With this background material out of the way, now we can produce image mosaics automatically. I combined all of the previous functionality into one function so that we can now create image mosiacs with one function call and only a pair of images and some optional hyperparameters as arguments! How cool is that!
Let's take a look at the results. I'll use the same images I created image mosiacs for manually, so that we can can judge how well the automatic stitching performed.
In my opinion, these automatically stitched mosaics look very nice and comparible to the manually made mosaics. In all three cases, I can tell not tell a difference in the alignment of each image pair. However, the difference in the perspective of the left image in the third mosiac between the manual and automatic mosaics is perplexing. In the third mosaic, the viewer can see that the shape the left image is warped into is different between the auto and manual mosiacs. However, the image pair appears to be well aligned in both images. I can not tell where the image seam is in either mosaic, indicating a high quality of alignment between the images.
Note that sometimes the automatic and manual mosaics used different blending techniques which can affect the boundaries of the mosaics.
This entire project has been really cool to complete! I have especially enjoyed Part B and implementing an algorithm with enough intelligence to find matching features that robustly create good image mosaics. If I had to pick one thing, I am the proudest of my implementation of feature matching and the way I encorparated nearest neighbour search manually. I find it very cool how we can abstractly extract information about points of interest and match them based on this information.
I consulted some external resoures when creating this website for instructions on how to write HTML and CSS code. Some of my webpage code is adapted from https://www.w3schools.com/howto/howto_css_images_side_by_side.asp and https://stackoverflow.com/questions/12912048/how-to-maintain-aspect-ratio-using-html-img-tag.

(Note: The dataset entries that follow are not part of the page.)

-- ==== Sys2Proof/Safety.lean ====
section
/-! DEFINITION. What claims about the block are stated in terms of: the operation that a core command stands for, when it
issues, the registers and memories that a command keeps, and the canonical forms. -/

namespace Sys2Proof.Machine
open Sys2Proof

/-- The core, slot and operation of a command that is an operation of a core; none for every other command. -/
def coreOp (i : Instr) : Option (CoreId × Slot × Op) :=
  match i with
  | .nop g sl => some (g, sl, .nop)
  | .add g sl d a b => some (g, sl, .alu .add d a b)
  | .sub g sl d a b => some (g, sl, .alu .sub d a b)
  | .and g sl d a b => some (g, sl, .alu .and d a b)
  | .or g sl d a b => some (g, sl, .alu .or d a b)
  | .xor g sl d a b => some (g, sl, .alu .xor d a b)
  | .andn g sl d a b => some (g, sl, .alu .andn d a b)
  | .shl g sl d a b => some (g, sl, .alu .shl d a b)
  | .shr g sl d a b => some (g, sl, .alu .shr d a b)
  | .sra g sl d a b => some (g, sl, .alu .sra d a b)
  | .rotr g sl d a b => some (g, sl, .alu .rotr d a b)
  | .min g sl d a b => some (g, sl, .alu .min d a b)
  | .max g sl d a b => some (g, sl, .alu .max d a b)
  | .minu g sl d a b => some (g, sl, .alu .minu d a b)
  | .maxu g sl d a b => some (g, sl, .alu .maxu d a b)
  | .sel g sl d a b => some (g, sl, .sel d a b)
  | .cmpeq g sl toP d a b => some (g, sl, .cmp .eq toP d a b)
  | .cmpne g sl toP d a b => some (g, sl, .cmp .ne toP d a b)
  | .cmplt g sl toP d a b => some (g, sl, .cmp .lt toP d a b)
  | .cmpltu g sl toP d a b => some (g, sl, .cmp .ltu toP d a b)
  | .cmple g sl toP d a b => some (g, sl, .cmp .le toP d a b)
  | .cmpleu g sl toP d a b => some (g, sl, .cmp .leu toP d a b)
  | .ext g sl m d a => some (g, sl, .ext m d a)
  | .clz g sl d a => some (g, sl, .clz d a)
  | .popc g sl d a => some (g, sl, .popc d a)
  | .addi g sl d a imm => some (g, sl, .alui .add d a imm)
  | .andi g sl d a imm => some (g, sl, .alui .and d a imm)
  | .ori g sl d a imm => some (g, sl, .alui .or d a imm)
  | .xori g sl d a imm => some (g, sl, .alui .xor d a imm)
  | .cmpeqi g sl d a imm => some (g, sl, .alui .cmpeq d a imm)
  | .cmplti g sl d a imm => some (g, sl, .alui .cmplt d a imm)
  | .cmpltui g sl d a imm => some (g, sl, .alui .cmpltu d a imm)
  | .shli g sl d a sh => some (g, sl, .shi .shl d a sh)
  | .shri g sl d a sh => some (g, sl, .shi .shr d a sh)
  | .srai g sl d a sh => some (g, sl, .shi .sra d a sh)
  | .mfc g sl d c => some (g, sl, .mfc d c)
  | .mtc g sl c a => some (g, sl, .mtc c a)
  | .div g sl d a b => some (g, sl, .div .div d a b)
  | .divu g sl d a b => some (g, sl, .div .divu d a b)
  | .rem g sl d a b => some (g, sl, .div .rem d a b)
  | .remu g sl d a b => some (g, sl, .div .remu d a b)
  | .declass g sl d a => some (g, sl, .declass d a)
  | .rclr g sl d a => some (g, sl, .rclr d a)
  | .br g sl disp => some (g, sl, .br disp)
  | .call g sl disp => some (g, sl, .call disp)
  | .bz g sl annul hint src disp => some (g, sl, .bc .bz annul hint src disp)
  | .bnz g sl annul hint src disp => some (g, sl, .bc .bnz annul hint src disp)
  | .bltz g sl annul hint src disp => some (g, sl, .bc .bltz annul hint src disp)
  | .bgez g sl annul hint src disp => some (g, sl, .bc .bgez annul hint src disp)
  | .bpa g sl annul hint src disp => some (g, sl, .bc .bpa annul hint src disp)
  | .bpn g sl annul hint src disp => some (g, sl, .bc .bpn annul hint src disp)
  | .jr g sl src link => some (g, sl, .jr src link)
  | .loop g sl lv src disp => some (g, sl, .loop lv src disp)
  | .loopi g sl lv cnt disp => some (g, sl, .loopi lv cnt disp)
  | .lclr g sl mask => some (g, sl, .lclr mask)
  | .pflush g sl => some (g, sl, .pflush)
  | .pbar g sl on => some (g, sl, .pbar on)
  | .syscall g sl code => some (g, sl, .syscall code)
  | .kcall g sl region gate => some (g, sl, .kcall region gate)
  | .retx g sl => some (g, sl, .retx)
  | .sleep g sl depth => some (g, sl, .sleep depth)
  | .ldb g sl rd m => some (g, sl, .ld .b rd m)
  | .ldbu g sl rd m => some (g, sl, .ld .bu rd m)
  | .ldh g sl rd m => some (g, sl, .ld .h rd m)
  | .ldhu g sl rd m => some (g, sl, .ld .hu rd m)
  | .ldw g sl rd m => some (g, sl, .ld .w rd m)
  | .ldd g sl rd m => some (g, sl, .ld .d rd m)
  | .ldq g sl rd m => some (g, sl, .ld .q rd m)
  | .stb g sl rd m => some (g, sl, .st .b rd m)
  | .sth g sl rd m => some (g, sl, .st .h rd m)
  | .stw g sl rd m => some (g, sl, .st .w rd m)
  | .std g sl rd m => some (g, sl, .st .d rd m)
  | .stq g sl rd m => some (g, sl, .st .q rd m)
  | .lea g sl rd ab off => some (g, sl, .lea rd ab off)
  | .amod g sl m => some (g, sl, .amod m)
  | .movta g sl d a => some (g, sl, .movta d a)
  | .movfa g sl d a => some (g, sl, .movfa d a)
  | .vlds g sl o => some (g, sl, .vlds o)
  | .vsts g sl o => some (g, sl, .vsts o)
  | .mul g sl d a b => some (g, sl, .mul d a b)
  | .mac g sl acc a b md => some (g, sl, .mac .mac acc a b md)
  | .msu g sl acc a b md => some (g, sl, .mac .msu acc a b md)
  | .macm g sl acc a b md => some (g, sl, .mac .macm acc a b md)
  | .mfa g sl d acc rnd sat sh => some (g, sl, .mfa d acc rnd sat sh)
  | .mta g sl acc a field => some (g, sl, .mta acc a field)
  | .accadd g sl acc src neg => some (g, sl, .accadd acc src neg)
  | .mulw16 g sl uns d a b => some (g, sl, .mulw16 uns d a b)
  | .mulw32 g sl uns d a b => some (g, sl, .mulw32 uns d a b)
  | .macw g sl uns acc a b => some (g, sl, .macw uns acc a b)
  | .dot4b g sl ua ub d a b => some (g, sl, .dot4b ua ub d a b)
  | .dot4h g sl uns acc a b => some (g, sl, .dot4h uns acc a b)
  | .mmad g sl mont noadd d a b => some (g, sl, .mmad mont noadd d a b)
  | .vadd g sl o => some (g, sl, .vop .add o)
  | .vsub g sl o => some (g, sl, .vop .sub o)
  | .vand g sl o => some (g, sl, .vop .and o)
  | .vor g sl o => some (g, sl, .vop .or o)
  | .vxor g sl o => some (g, sl, .vop .xor o)
  | .vandn g sl o => some (g, sl, .vop .andn o)
  | .vmin g sl o => some (g, sl, .vop .min o)
  | .vmax g sl o => some (g, sl, .vop .max o)
  | .vminu g sl o => some (g, sl, .vop .minu o)
  | .vmaxu g sl o => some (g, sl, .vop .maxu o)
  | .vshl g sl o => some (g, sl, .vop .shl o)
  | .vshr g sl o => some (g, sl, .vop .shr o)
  | .vsra g sl o => some (g, sl, .vop .sra o)
  | .vrotr g sl o => some (g, sl, .vop .rotr o)
  | .vsel g sl o => some (g, sl, .vop .sel o)
  | .vmov g sl o => some (g, sl, .vop .mov o)
  | .vcmpeq g sl o => some (g, sl, .vop .cmpeq o)
  | .vcmplt g sl o => some (g, sl, .vop .cmplt o)
  | .vcmpltu g sl o => some (g, sl, .vop .cmpltu o)
  | .vcmple g sl o => some (g, sl, .vop .cmple o)
  | .vcmpleu g sl o => some (g, sl, .vop .cmpleu o)
  | .vmul g sl o => some (g, sl, .vop .mul o)
  | .vmulh g sl o => some (g, sl, .vop .mulh o)
  | .vmulhu g sl o => some (g, sl, .vop .mulhu o)
  | .vmulw g sl o => some (g, sl, .vop .mulw o)
  | .vmulwu g sl o => some (g, sl, .vop .mulwu o)
  | .vmacw g sl o => some (g, sl, .vop .macw o)
  | .vmacwu g sl o => some (g, sl, .vop .macwu o)
  | .vdot4b g sl o => some (g, sl, .vop .dot4b o)
  | .vdot4h g sl o => some (g, sl, .vop .dot4h o)
  | .vmmad g sl o => some (g, sl, .vop .mmad o)
  | .bfly g sl o => some (g, sl, .vop .bfly o)
  | .vshuf g sl o => some (g, sl, .vop .shuf o)
  | .vzipl g sl o => some (g, sl, .vop .zipl o)
  | .vziph g sl o => some (g, sl, .vop .ziph o)
  | .vuzpe g sl o => some (g, sl, .vop .uzpe o)
  | .vuzpo g sl o => some (g, sl, .vop .uzpo o)
  | .vext g sl o => some (g, sl, .vop .ext o)
  | .vclmul g sl o => some (g, sl, .vop .clmul o)
  | .vshli g sl o => some (g, sl, .vshi .shl o)
  | .vshri g sl o => some (g, sl, .vshi .shr o)
  | .vsrai g sl o => some (g, sl, .vshi .sra o)
  | .vrotri g sl o => some (g, sl, .vshi .rotr o)
  | .vdupg g sl o => some (g, sl, .vdupg o)
  | .vdeclass g sl vd va long => some (g, sl, .vdeclass vd va long)
  | .vrclr g sl vd va long => some (g, sl, .vrclr vd va long)
  | .kload g sl ks gs => some (g, sl, .kload ks gs)
  | .kzero g sl ks => some (g, sl, .kzero ks)
  | .kexport g sl qa gh => some (g, sl, .kexport qa gh)
  | .vctrInit g sl va ks src fsel => some (g, sl, .vctrInit va ks src fsel)
  | .vctrData g sl vd va vm ks => some (g, sl, .vctrData vd va vm ks)
  | .vecb g sl vd va ks => some (g, sl, .vecb vd va ks)
  | .vghash g sl va ks => some (g, sl, .vghash va ks)
  | .vtag g sl vd va ks => some (g, sl, .vtag vd va ks)
  | .vtagchk g sl pd va vb ks => some (g, sl, .vtagchk pd va vb ks)
  | _ => none

/-- The core as its next bundle finds it: at its boundary, with every result due by then committed (R157, R163). -/
def State.found (s : State) (g : Nat) : Core := (s.toBoundary g).core g

/-- The address of the bundle after one that holds `op` alone at the core's pc (R146, R189). -/
def Core.succOf (c : Core) (op : Op) : Word := c.seqNext c.pc (4 * opSyllables op)

/-- Operation `op`, alone in slot `sl` at core g's pc, issues: the core runs and nothing else is due at its boundary (R142,
R299, R305, R475); the bundle is not annulled (R191); its address is aligned, inside IMEM and of the core's side of the Keeper
regions (R189, R290); it is legal in its slot and among the results in flight (R147, R148, R156, R158, R192); it does not stall
(R142, R161, R162); and no check of R275 makes it fault. -/
def State.issues (s : State) (g : Nat) (sl : Slot) (op : Op) : Bool :=
  let t := s.toBoundary g
  let c := t.core g
  let e := t.env g
  let ops := [(sl, op)]
  (s.core g).live && c.vrun.isNone && (t.boundaryEntry g).isNone && c.replay.isNone
    && !(decide (c.shLeft ≠ 0) && c.shAnnul)
    && decide (c.pc.toNat % 4 = 0) && decide (c.pc.toNat < 0x20000) && (c.inKeeper c.pc.toNat == (c.pl == 2))
    && slotOk op sl && opLegal op && c.dcLegal e c.pc (c.succOf op) 1 ops && !c.bundleStalls e c.pc (c.succOf op) ops
    && !c.opPrivileged e op && c.opTintTrig op == 0 && (op != .retx || c.retxFault.isNone)
    && (c.firstExc e c.pc (c.succOf op) (t.windowExc g c) ops).isNone

/-- What a result-only operation leaves as it was at once: every register file, the control registers, the key slots, the
memories, and what is outstanding. -/
structure Core.Keeps (c c' : Core) : Prop where
  g : c'.g = c.g
  a : c'.a = c.a
  o : c'.o = c.o
  m : c'.m = c.m
  acc : c'.acc = c.acc
  q : c'.q = c.q
  p : c'.p = c.p
  cr : c'.cr = c.cr
  krgn : c'.krgn = c.krgn
  slots : c'.slots = c.slots
  imem : c'.imem = c.imem
  dmem : c'.dmem = c.dmem
  far : c'.far = c.far
  kloads : c'.kloads = c.kloads
  kexp : c'.kexp = c.kexp
  fnext : c'.fnext = c.fnext
  popped : c'.popped = c.popped
  stack : c'.stack = c.stack
  declCnt : c'.declCnt = c.declCnt
  rclrCnt : c'.rclrCnt = c.rclrCnt
  lock : c'.lock = c.lock
  callPend : c'.callPend = c.callPend
  sleep : c'.sleep = c.sleep
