-- ==== Sys2Proof/Certificates/Slice0/Obligations.lean ====
section
/-! DEFINITION. The statements for the provers. -/

set_option maxRecDepth 4000

open Sys2Proof Sys2Proof.Machine

/-! The block and its queue -/

/-- The command at the front of the queue leaves it and runs on the block with the rest of the queue; on an empty
queue one CCLK passes and nothing else changes (the model's choice, log entries 1 and 2). -/
def Obligations.StepRunsTheFrontCommand : Prop :=
  (∀ (s : State) (i : Instr) (rest : List Instr), s.pending = i :: rest → step s = exec i { s with pending := rest }) ∧
  (∀ s : State, s.pending = [] → step s = .next { s with now := s.now + 1 })

/-- R12, R151, R260, R421, R453: right after reset every register holds its reset value, every register file of a core
and every memory is zero and untinted, no core runs, no command, record, frame or key stands anywhere, the mailbox is
idle, and the block meets the invariants that its steps keep. The lifecycle state OPEN and the empty root store are
the model's choice of a part (log entries 4 and 5). -/
def Obligations.ResetState : Prop :=
  let s := State.reset
  (∀ off : Nat, s.rd off = rstWord off) ∧ s.rd CLK_CTL = 0x80000000 ∧ s.rd MBX_TMO = 100 ∧
    (∀ c : ClId, s.rd (ROT_CTL c) = 0xC00000C8 ∧ s.rd (ARB_PRI c 10) = 0x0B000040) ∧
  (∀ g : CoreId, let c := s.core g
    (∀ n : Nat, c.rdG n = tw0 ∧ c.rdA n = tw0 ∧ c.rdO n = tw0 ∧ c.rdM n = tw0 ∧ c.q.get td0 n = td0 ∧ c.rdAcc n = acc0 ∧
      c.rdP n = p0 ∧ c.dmem.b.get 0 n = 0 ∧ c.dmem.tint n = .clean ∧ c.imem.get 0 n = 0) ∧
    c.run = false ∧ c.far = [] ∧ c.flight = [] ∧ c.slots = []) ∧
  (∀ c : ClId, ∀ a : Nat, (s.clu c).cmem.b.get 0 a = 0 ∧ (s.clu c).cmem.tint a = .clean ∧ (s.clu c).errq = []) ∧
  s.derrq = [] ∧ s.frames = [] ∧ s.vault.keys = [] ∧ s.vault.handles = [] ∧ s.mbx.busy = false ∧ s.mbx.rspValid = false ∧
    s.mbx.timeout = false ∧ s.mbx.gen = 0 ∧
  s.pending = [] ∧ s.regsWf = true ∧ s.framesInRange = true ∧ s.warden.lcTarget = none

/-- R13, R15, R18, R396: the block never stops. Every command answers a next state in every state, and leaves the
commands that wait as they are; so from any state as many steps as commands wait empty the queue. -/
def Obligations.BlockNeverStops : Prop :=
  (∀ (i : Instr) (s : State), Does s i fun t => t.pending = s.pending) ∧
  (∀ s : State, ∃ run : Nat → State, run 0 = s ∧ (∀ n, step (run n) = .next (run (n + 1))) ∧
    (∀ n, (run n).pending = s.pending.drop n) ∧
    (run s.pending.length).pending = [])

/-- R266, R267, R273: every step keeps the memories in canonical form: keys rising, no byte and no tint listed at what
an unlisted one reads as, in every core's DMEM and IMEM, every cluster's CMEM, and the Warden's DMEM. -/
def Obligations.MemoriesStayCanonical : Prop :=
  ∀ s t : State,
    let ok (u : State) : Prop := (∀ g : Nat, (u.core g).dmem.wf = true ∧ SMap.wf 0 (u.core g).imem = true) ∧
        (∀ c : Nat, (u.clu c).cmem.wf = true) ∧ u.warden.dmem.wf = true
    ok s → step s = .next t → ok t

/-- R12, R15: every step keeps the register map canonical: offsets rising, and no register listed at its reset value;
so equal registers are equal data. -/
def Obligations.RegistersStayCanonical : Prop :=
  ∀ s t : State, s.regsWf = true → step s = .next t → t.regsWf = true

/-- R71, R83, R91, R515: every step keeps the frame table canonical, and every frame of it within the block's
numbering: a side, a port, an SA of 4,096, a core or pool cluster's first core, and an egress port. -/
def Obligations.FramesStayInRange : Prop :=
  ∀ s t : State, s.framesInRange = true → step s = .next t → t.framesInRange = true

/-- R420 to R422, R424: fuses only burn. The lifecycle state is read from the eight lifecycle fuses, any pattern but
0x00, 0x01 and 0x03 as RMA; a step moves them from TEST to OPEN, from OPEN to DEPLOYED, or from OPEN or DEPLOYED to
RMA, and never otherwise; it never changes a fused owner hash or lowers a fused minimum SVN, which SVN_COMMIT raises
to the SVNs in service. A lifecycle change that waits for its zeroisation is one of those moves, which every step
keeps. -/
def Obligations.FusesOnlyBurn : Prop :=
  (∀ s t : State,
    let forward (a b : BitVec 8) : Prop := a = b ∨ (a = 0 ∧ b = 1) ∨ (a = 1 ∧ b = 3) ∨ ((a = 1 ∨ a = 3) ∧ b = 7)
    let ok (u : State) : Prop := ∀ f, u.warden.lcTarget = some f → forward u.fuses.lc f
    ok s → step s = .next t → ok t ∧ forward s.fuses.lc t.fuses.lc ∧ (∀ h, s.fuses.owner = some h → t.fuses.owner = some h) ∧
      s.fuses.wardenSvn ≤ t.fuses.wardenSvn ∧ s.fuses.coreSvn ≤ t.fuses.coreSvn) ∧
  (∀ s : State, s.lcState = if s.fuses.lc = 0x00 then 0 else if s.fuses.lc = 0x01 then 1 else if s.fuses.lc = 0x03 then 2 else 3) ∧
  (∀ (s : State) (c : List Byte), s.mails 0x34 0 c → s.lcState = 1 ∨ s.lcState = 2 → Does s .svnCommit fun t =>
    t.fuses.wardenSvn = max s.fuses.wardenSvn s.warden.svn ∧ (∀ i ∈ s.warden.images, i.svn ≤ t.fuses.coreSvn) ∧
      s.fuses.coreSvn ≤ t.fuses.coreSvn ∧
    (t.fuses.coreSvn = s.fuses.coreSvn ∨ ∃ i ∈ s.warden.images, i.svn = t.fuses.coreSvn))

/-! The cores: scalar operations -/

/-- R169: the two-operand scalar operations write their result to gd after one issue cycle, with the OR of the tints.
R169: the operations with an immediate (already extended to 32 bits) and the shifts by an immediate amount. -/
def Obligations.ScalarAlu : Prop :=
  (∀ (s : State) (g : CoreId) (sl : Slot) (d a b : R6),
    let x := (s.found g).rdG a.toNat
    let y := (s.found g).rdG b.toNat
    let t := x.t.or y.t
    let n := y.v.toNat % 32
    (s.canIssue (.add g sl d a b) → PutsG s g (.add g sl d a b) 1 d (x.v + y.v) t) ∧
    (s.canIssue (.sub g sl d a b) → PutsG s g (.sub g sl d a b) 1 d (x.v - y.v) t) ∧
    (s.canIssue (.and g sl d a b) → PutsG s g (.and g sl d a b) 1 d (x.v &&& y.v) t) ∧
    (s.canIssue (.or g sl d a b) → PutsG s g (.or g sl d a b) 1 d (x.v ||| y.v) t) ∧
    (s.canIssue (.xor g sl d a b) → PutsG s g (.xor g sl d a b) 1 d (x.v ^^^ y.v) t) ∧
    (s.canIssue (.andn g sl d a b) → PutsG s g (.andn g sl d a b) 1 d (x.v &&& ~~~y.v) t) ∧
    (s.canIssue (.shl g sl d a b) → PutsG s g (.shl g sl d a b) 1 d (BitVec.ofNat 32 (x.v.toNat * 2 ^ n)) t) ∧
    (s.canIssue (.shr g sl d a b) → PutsG s g (.shr g sl d a b) 1 d (BitVec.ofNat 32 (x.v.toNat / 2 ^ n)) t) ∧
    (s.canIssue (.sra g sl d a b) → PutsG s g (.sra g sl d a b) 1 d (BitVec.ofInt 32 (x.v.toInt / 2 ^ n)) t) ∧
    (s.canIssue (.rotr g sl d a b) → PutsG s g (.rotr g sl d a b) 1 d (x.v >>> n ||| x.v <<< (32 - n)) t) ∧
    (s.canIssue (.min g sl d a b) →
      PutsG s g (.min g sl d a b) 1 d (BitVec.ofInt 32 (if x.v.toInt ≤ y.v.toInt then x.v.toInt else y.v.toInt)) t) ∧
    (s.canIssue (.max g sl d a b) →
      PutsG s g (.max g sl d a b) 1 d (BitVec.ofInt 32 (if x.v.toInt ≤ y.v.toInt then y.v.toInt else x.v.toInt)) t) ∧
    (s.canIssue (.minu g sl d a b) → PutsG s g (.minu g sl d a b) 1 d (if x.v.toNat ≤ y.v.toNat then x.v else y.v) t) ∧
    (s.canIssue (.maxu g sl d a b) → PutsG s g (.maxu g sl d a b) 1 d (if x.v.toNat ≤ y.v.toNat then y.v else x.v) t)) ∧
  (∀ (s : State) (g : CoreId) (sl : Slot) (d a : R6) (imm : Word) (sh : BitVec 5),
    let x := (s.found g).rdG a.toNat
    (s.canIssue (.addi g sl d a imm) → PutsG s g (.addi g sl d a imm) 1 d (x.v + imm) x.t) ∧
    (s.canIssue (.andi g sl d a imm) → PutsG s g (.andi g sl d a imm) 1 d (x.v &&& imm) x.t) ∧
    (s.canIssue (.ori g sl d a imm) → PutsG s g (.ori g sl d a imm) 1 d (x.v ||| imm) x.t) ∧
    (s.canIssue (.xori g sl d a imm) → PutsG s g (.xori g sl d a imm) 1 d (x.v ^^^ imm) x.t) ∧
    (s.canIssue (.cmpeqi g sl d a imm) → PutsG s g (.cmpeqi g sl d a imm) 1 d (if x.v = imm then 1 else 0) x.t) ∧
    (s.canIssue (.cmplti g sl d a imm) →
      PutsG s g (.cmplti g sl d a imm) 1 d (if x.v.toInt < imm.toInt then 1 else 0) x.t) ∧
    (s.canIssue (.cmpltui g sl d a imm) →
      PutsG s g (.cmpltui g sl d a imm) 1 d (if x.v.toNat < imm.toNat then 1 else 0) x.t) ∧
    (s.canIssue (.shli g sl d a sh) →
      PutsG s g (.shli g sl d a sh) 1 d (BitVec.ofNat 32 (x.v.toNat * 2 ^ sh.toNat)) x.t) ∧
    (s.canIssue (.shri g sl d a sh) →
      PutsG s g (.shri g sl d a sh) 1 d (BitVec.ofNat 32 (x.v.toNat / 2 ^ sh.toNat)) x.t) ∧
    (s.canIssue (.srai g sl d a sh) →
      PutsG s g (.srai g sl d a sh) 1 d (BitVec.ofInt 32 (x.v.toInt / 2 ^ sh.toNat)) x.t))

When solving for the equation of the homography matrix, I was influenced by materials provided by course staff--in particular, the site of Alec Li. I derived the equations myself; however, given the recommendation by course staff, I viewed Alec Li's page to see examples of image mosaics when begininning on the project. There, I observed his solution for the homography system of equations, which may have subconicously affected my approach to solving the system myself.
I used the formula for the Fourier Transform of a Gaussian as given on Wolfram MathWorld here.
I would like to emphasize that all of the code for image processing is of my own creation.